Note: For more detailed information on regular expressions in general, refer to O'Reilly's Mastering Regular Expressions , by Jeffrey E. F. Friedl.

When a value is compared against a regular expression, the expression itself (or regex ) may match both literal character sequences, as well as several variable character sequences. Both literal and variable sequences may be specified throughout the expression. Example 5-5 illustrates an example of such a sequence. It searches the Book Town authors table for names beginning with either A or T .

Example 5-5. An example regular expression

booktown=# 
SELECT first_name, last_name

booktown-# 
       FROM authors

booktown-# 
       WHERE first_name ~ '^A|^T';

  first_name   |  last_name
---------------+--------------
 Ariel         | Denham
 Tom           | Christiansen
 Arthur C.     | Clarke
 Andrew        | Brookins
 Theodor Seuss | Geisel
(5 rows)

The ~ symbol is the regular expression operator, within the WHERE clause, and the regular expression sequence itself in Example 5-5 is ^A|^T . The special characters in this sequence are the caret (^), and the pipe (|), while the literal characters are A and T . The special characters used in regular expressions are explained in detail later in this section.

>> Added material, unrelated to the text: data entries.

-- ==== Sys2Proof/Tests/Slice0.lean ====
section
/-! SUPPORT. The model's own tests: ill-formed terms, command words, one step per command with the values of
spec/95_test_vectors.md, and a witness for the hypotheses of each statement. -/

namespace Sys2Proof.Tests

open Sys2Proof Sys2Proof.Machine

set_option Elab.async false

/-! ## Small states -/

/-- The ASCII codes of decimal digits. -/
def asc (ds : List Nat) : List Byte :=
  ds.map fun d => BitVec.ofNat 8 (0x30 + d)

/-- The sixteen character cells for a string. -/
def cells (text : List Byte) : Vector Byte 16 :=
  Vector.ofFn fun k => text.getD k.val 0

/-- The unit busy with a command, at its completion unless host steps are still to pass. -/
def busyWith (i : Instr) (sym : Symbology) (text : List Byte) (countdown : Nat := 0) (inputs : List HostInput := []) :
    State :=
  { State.reset with
    op := i.opcode, sym := sym, inLen := BitVec.ofNat 8 text.length, busy := true, chars := cells text
    pend := ⟨i.opcode, sym, BitVec.ofNat 8 text.length, cells text⟩
    inputs := inputs, countdown := countdown }

/-- An idle unit, after a failed command, whose CMD register holds 5. -/
def idleWith (inputs : List HostInput) : State :=
  { State.reset with op := 5, err := 2, inputs := inputs }

/-- Registers the host would read after a step. -/
def readAfter (o : Host.Outcome State Fault Refusal) (offs : List Nat) : List Word :=
  match o with
  | .next t => offs.map (readOffset t)
  | .fault _ => []
  | .refused _ => []

/-- Whether a step answers a next state with a property. -/
def nextHas (p : State → Bool) (o : Host.Outcome State Fault Refusal) : Bool :=
  match o with
  | .next t => p t
  | .fault _ => false
  | .refused _ => false

theorem nextHas_spec {p : State → Bool} {o : Host.Outcome State Fault Refusal} (h : nextHas p o = true) :
    ∃ t, o = .next t ∧ p t = true := by
  cases o with
  | next t => exact ⟨t, rfl, h⟩
  | fault r => cases h
  | refused r => cases h

/-! ## Ill-formed terms are refused -/

theorem test_wf_narrow_access : accessWf .w16 0x10 = false := by decide
theorem test_wf_wide_access : accessWf .w64 0x10 = false := by decide
theorem test_wf_misaligned_access : accessWf .w32 0x12 = false := by decide
theorem test_wf_word_access : accessWf .w32 0x10 = true := by decide
theorem test_wf_store_misaligned : (HostStmt.sw 0x02 0).wf = false := by decide
theorem test_wf_store_outside : (HostStmt.sw 0x40 0).wf = false := by decide
theorem test_wf_load_misaligned : (HostStmt.lw 0x0D "x").wf = false := by decide
theorem test_wf_load_outside : (HostStmt.lw 0x44 "x").wf = false := by decide
theorem test_wf_no_reserved_statement : (HostStmt.cmd .reserved6).wf = false := by decide
theorem test_wf_no_reserved_do : (HostStmt.doCmd .reserved7).wf = false := by decide
theorem test_wf_config_length : (HostStmt.config .upca 256).wf = false := by decide
theorem test_wf_string_length : (HostStmt.loadStr (List.replicate 17 0x30)).wf = false := by decide
theorem test_wf_commands : (HostStmt.doCmd .run).wf = true ∧ (HostStmt.config .upca 255).wf = true := by decide

/-! ## Command words (R70, R71, 95 section 2.7), bit by bit -/

theorem test_decode_nop : decode 0b00000000000000000000000000000000 = .nop := by decide
theorem test_decode_nop_ignored_bits : decode 0b00000000000000000000000000001000 = .nop := by decide
theorem test_decode_compute : decode 0b00000000000000000000000000000001 = .compute := by decide
theorem test_decode_validate : decode 0b00000000000000000000000000000010 = .validate := by decide
theorem test_decode_normalize : decode 0b00000000000000000000000000000011 = .normalize := by decide
theorem test_decode_encode : decode 0b00000000000000000000000000000100 = .encode := by decide
theorem test_decode_run : decode 0b00000000000000000000000000000101 = .run := by decide
theorem test_decode_run_ignored_bits : decode 0b00000000000000000000000000001101 = .run := by decide
theorem test_decode_reserved6 : decode 0b11111111111111111111111111111110 = .reserved6 := by decide
theorem test_decode_reserved7 : decode 0b00000000000000000000000000001111 = .reserved7 := by decide
theorem test_decode_too_long : decodeTableWord 33 5 = none := by decide
theorem test_decode_table_word : decodeTableWord 3 4 = some .encode := by decide

/-! ## One step per command (values of 95 sections 1 and 2) -/

/-- 2.1: check digit 1. -/
theorem test_compute_ean13 :
    readAfter (exec .compute (busyWith .compute .ean13 (asc [4,0,0,6,3,8,1,3,3,3,9,3]))) [0x08, 0x0C] =
      [0x00000002, 0x00000001] := by decide +kernel

/-- 2.1 and Scenario 3: check digit 2, which the literal "odd indices" reading would make 8. -/
theorem test_compute_upca :
    readAfter (exec .compute (busyWith .compute .upca (asc [0,3,6,0,0,0,2,9,1,4,5]))) [0x08, 0x0C, 0x20, 0x30] =
      [0x00000002, 0x00000002, 0, 0] := by decide +kernel

/-- Scenario 3: VALID = 1. -/
theorem test_validate_upca :
    readAfter (exec .validate (busyWith .validate .upca (asc [0,3,6,0,0,0,2,9,1,4,5,2]))) [0x08, 0x0C] =
      [0x00000002, 0x00000010] := by decide +kernel

/-- 2.2: a wrong check digit is VALID = 0, and no error (R202). -/
theorem test_validate_mismatch :
    readAfter (exec .validate (busyWith .validate .ean13 (asc [4,0,0,6,3,8,1,3,3,3,9,3,2]))) [0x08, 0x0C] =
      [0x00000002, 0x00000000] := by decide +kernel

/-- 1.2: "12345" padded to 12 digits. -/
theorem test_normalize_pads :
    readAfter (exec .normalize (busyWith .normalize .ean13 (asc [1,2,3,4,5]))) [0x0C, 0x20, 0x24] =
      [0x00000C00, 0x10000000, 0x00005432] := by decide +kernel

/-- 2.3: the empty string becomes eleven zeros. -/
theorem test_normalize_empty :
    readAfter (exec .normalize (busyWith .normalize .upca [])) [0x08, 0x0C, 0x20, 0x24] =
      [0x00000002, 0x00000B00, 0, 0] := by decide +kernel

/-- 2.4: an EAN-13 symbol, whose first digit 4 selects the parity LGLLGG. -/
theorem test_encode_ean13 :
    readAfter (exec .encode (busyWith .encode .ean13 (asc [4,0,0,6,3,8,1,3,3,3,9,3,1]))) [0x30, 0x34, 0x38, 0x3C] =
      [0xEF5CAC50, 0x28559A45, 0x6684BA14, 0x00000005] := by decide +kernel

/-- P5: a wrong check digit is encoded as it stands (R152). -/
theorem test_encode_wrong_check :
    readAfter (exec .encode (busyWith .encode .ean13 (asc [4,0,0,6,3,8,1,3,3,3,9,3,2]))) [0x08, 0x0C, 0x38] =
      [0x00000002, 0x00000000, 0x3684BA14] := by decide +kernel

/-- 1.2: RUN on "12345". -/
theorem test_run_payload :
    readAfter (exec .run (busyWith .run .ean13 (asc [1,2,3,4,5]))) [0x08, 0x0C, 0x20, 0x24, 0x30, 0x34, 0x38, 0x3C] =
      [0x00000002, 0x00000D17, 0x10000000, 0x00075432, 0x8B162C50, 0x6CD562C5, 0x22E4EA13, 0x00000005] := by
  decide +kernel

/-- 2.5: a full string that does not validate. -/
theorem test_run_mismatch :
    readAfter (exec .run (busyWith .run .upca (asc [3,6,0,0,0,2,9,1,4,5,2,7]))) [0x08, 0x0C, 0x20, 0x30] =
      [0x00000030, 0, 0, 0] := by decide +kernel

/-- 2.7: OP = 6, with inputs RUN would reject for another reason. -/
theorem test_reserved6 :
    readAfter (exec .reserved6 (busyWith .reserved6 .upca (asc [12]))) [0x00, 0x08, 0x0C] =
      [0x00000006, 0x00000050, 0] := by decide +kernel

/-- 2.7: OP = 7. -/
theorem test_reserved7 :
    readAfter (exec .reserved7 (busyWith .reserved7 .ean13 [])) [0x00, 0x08] =
      [0x00000007, 0x00000050] := by decide +kernel

/-- 2.7: NOP after a failed RUN leaves STATUS as it is. -/
theorem test_nop_idle :
    readAfter (step (idleWith [storeWord 0x00 0])) [0x00, 0x08] = [0, 0x00000020] := by decide +kernel

/-- R102: NOP while a command is pending is dropped. -/
theorem test_nop_busy :
    readAfter (exec .nop (busyWith .run .ean13 [])) [0x00, 0x08] = [0x00000005, 0x00000001] := by decide +kernel

/-! ## The register window (95 section 2.8) -/

theorem test_config_write :
    readAfter (step (idleWith [storeWord 0x04 0xFFFFFFFF])) [0x04] = [0x0000FF01] := by decide +kernel

theorem test_read_only_write :
    readAfter (step (idleWith [storeWord 0x08 0x00000001])) [0x08, 0x0C] = [0x00000020, 0] := by decide +kernel

theorem test_busy_write_dropped :
    readAfter (step (busyWith .run .ean13 [] 1 [storeWord 0x10 0x39393939])) [0x08, 0x10] = [0x00000001, 0] := by
  decide +kernel

theorem test_halfword_write_refused :
    step (idleWith [.write (.window 0x10) .w16 0]) = .refused .accessForm := by rfl

/-- Program P1's writes (R83): CONFIG and the characters of "12345". -/
theorem test_statement_words :
    expandProgram [.config .ean13 5, .loadStr (asc [1,2,3,4,5]), .cmd .run] =
      [storeWord 0x04 0x00000500, storeWord 0x10 0x34333231, storeWord 0x14 0x00000035, storeWord 0x18 0,
       storeWord 0x1C 0, storeWord 0x00 0x00000005] := by decide +kernel

/-- R101, R105: an accepted RUN shows BUSY with the old results gone from STATUS. -/
theorem test_acceptance :
    readAfter (step (idleWith [storeWord 0x00 0x0000000D])) [0x00, 0x08] = [0x00000005, 0x00000001] := by
  decide +kernel

/-! ## Witnesses: states and operands that meet the hypotheses of the statements, at the ends of their ranges -/

/-- A completed COMPUTE on the payload of Scenario 3, still reporting its result. -/
def reporting : State :=
  { busyWith .compute .upca (asc [0,3,6,0,0,0,2,9,1,4,5]) with
    busy := false, rvalid := true, results := { Results.zero with check := 2 } }

theorem witness_DecodeReadsOnlyOpField :
    (∀ b, b < 3 → (0x0000000D : Word).getLsbD b = (0xFFFFFFFD : Word).getLsbD b) ∧
    (0x00000005 : Word).getLsbD 2 ≠ (0x00000001 : Word).getLsbD 2 := by decide

theorem witness_TableProperties : (0 : Digit) ≠ 9 ∧ (1 : Digit) ≠ 0 := by decide

theorem witness_ValidIsWeightedSum : (0 < 1 ∧ 0 < 13) ∧ (0 < 2 - 1 ∧ 11 < 13 - 1) := by decide

theorem witness_ChecksumSumsFitEightBits :
    (List.replicate 12 (9 : Digit)).length = 12 ∧ (List.replicate 11 (9 : Digit)).length = 11 ∧
    (List.replicate 13 (9 : Digit)).length = 13 := by decide

theorem witness_TranspositionByFiveUnseen :
    ((0 : Digit).val + 5 = (5 : Digit).val) ∧ ((4 : Digit).val + 5 = (9 : Digit).val) := by decide

theorem witness_NormalizePads_payload : ([] : List Digit).length ≤ payload .ean13 ∧
    ([0,3,6,0,0,0,2,9,1,4,5] : List Digit).length = payload .upca := by decide

theorem witness_NormalizePads_total : ([4,0,0,6,3,8,1,3,3,3,9,3,1] : List Digit).length ≤ total .ean13 ∧
    ([4,0,0,6,3,8,1,3,3,3,9,3,1] : List Digit).length = total .ean13 := by decide

theorem witness_SymbolClosedForm : (0 ≤ 3 ∧ 3 ≤ 3) ∧ (99 ≤ 99 ∧ 102 ≤ 102) ∧ (5 < 6 ∧ 6 < 7) := by decide

theorem witness_SymbolStructure : 0 < 6 ∧ 5 < 6 := by decide

theorem witness_UpcaRunMatchesEan13Run :
    let s := busyWith .run .upca (asc [3,6,0,0,0,2,9,1,4,5,2])
    let s' := busyWith .run .ean13 (asc [3,6,0,0,0,2,9,1,4,5,2])
    Pending .run s ∧ Pending .run s' ∧ s.pend.sym = .upca ∧ s'.pend.sym = .ean13 ∧
    latchedLen s = latchedLen s' ∧ latchedLen s = 11 ∧
    (∀ k, k < latchedLen s → latchedChar s k = latchedChar s' k) ∧
    (∀ k, k < latchedLen s → isDigitChar (latchedChar s k) = true) := by
  unfold Pending
  decide +kernel

theorem witness_ControlRegisterBits : 0 < 32 ∧ 31 < 32 := by decide

theorem witness_DataRegisterBits : 20 ≤ 31 ∧ (0 < 103 ∧ 102 < 103) ∧ 7 ≤ 31 := by decide

theorem witness_ReadReturnsRegister_busy :
    let s := busyWith .run .ean13 [] 1 [.read (.window 0x3C) .w32]
    engineTurn s = false ∧ s.inputs = .read (.window 0x3C) .w32 :: [] ∧
    windowOffset (.window 0x3C) = some 0x3C ∧ 0x3C % 4 = 0 := by decide +kernel

theorem witness_ReadReturnsRegister_idle :
    let s := idleWith [.read (.window 0) .w32]
    engineTurn s = false ∧ s.inputs = .read (.window 0) .w32 :: [] ∧
    windowOffset (.window 0) = some 0 ∧ 0 % 4 = 0 := by decide +kernel

theorem witness_ConfigWriteStores :
    let s := idleWith [storeWord 0x04 0xFFFFFFFF]
    s.busy = false ∧ s.inputs = .write (.window 0x04) .w32 0xFFFFFFFF :: [] ∧
    windowOffset (.window 0x04) = some 0x04 := by decide +kernel

theorem witness_InCharWriteStores :
    let s := idleWith [storeWord 0x1C 0x33393333]
    s.busy = false ∧ 3 < 4 ∧ s.inputs = .write (.window 0x1C) .w32 0x33393333 :: [] ∧
    windowOffset (.window 0x1C) = some (0x10 + 4 * 3) := by decide +kernel

theorem witness_ReadOnlyWritesIgnored :
    let s := idleWith [storeWord 0x28 0x12345678]
    engineTurn s = false ∧ s.inputs = .write (.window 0x28) .w32 0x12345678 :: [] ∧
    windowOffset (.window 0x28) = some 0x28 ∧
    0x28 ∈ [0x08, 0x0C, 0x20, 0x24, 0x28, 0x2C, 0x30, 0x34, 0x38, 0x3C] := by decide +kernel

The most important syntactic difference between the use of the like() function and regular expression operators is that like() uses wild-card symbols (e.g., %) at the beginning and end of its expression in order to match a substring. In contrast, (with the beginning and end-line symbols found in Table 5-3) regular expression operators will implicitly look for the regular expression sequence anywhere in the compared character string unless otherwise instructed.

Table 5-2 lists the regular expression operators. These operators compare a text value (either an identifier or a constant) to a regular expression. Each operator provides a Boolean result, depending on the nature of the operator.

Table 5-2. Regular expression comparison operators

Operator

Usage

Description

~

' string ' ~ ' regex '

A regular expression comparison, yielding true if the expression matches

!~

' string ' !~ ' regex '

A regular expression comparison, yielding true if the expression does not match

~*

' string ' ~* ' regex '

A case-insensitive regular expression, yielding true if the expression matches

!~*

' string ' !~* ' regex '

not equal to regular expression, case insensitive

The special characters available to a regular expression are listed in Table 5-3. These are the characters which may be used in a regular expression string to represent special meaning.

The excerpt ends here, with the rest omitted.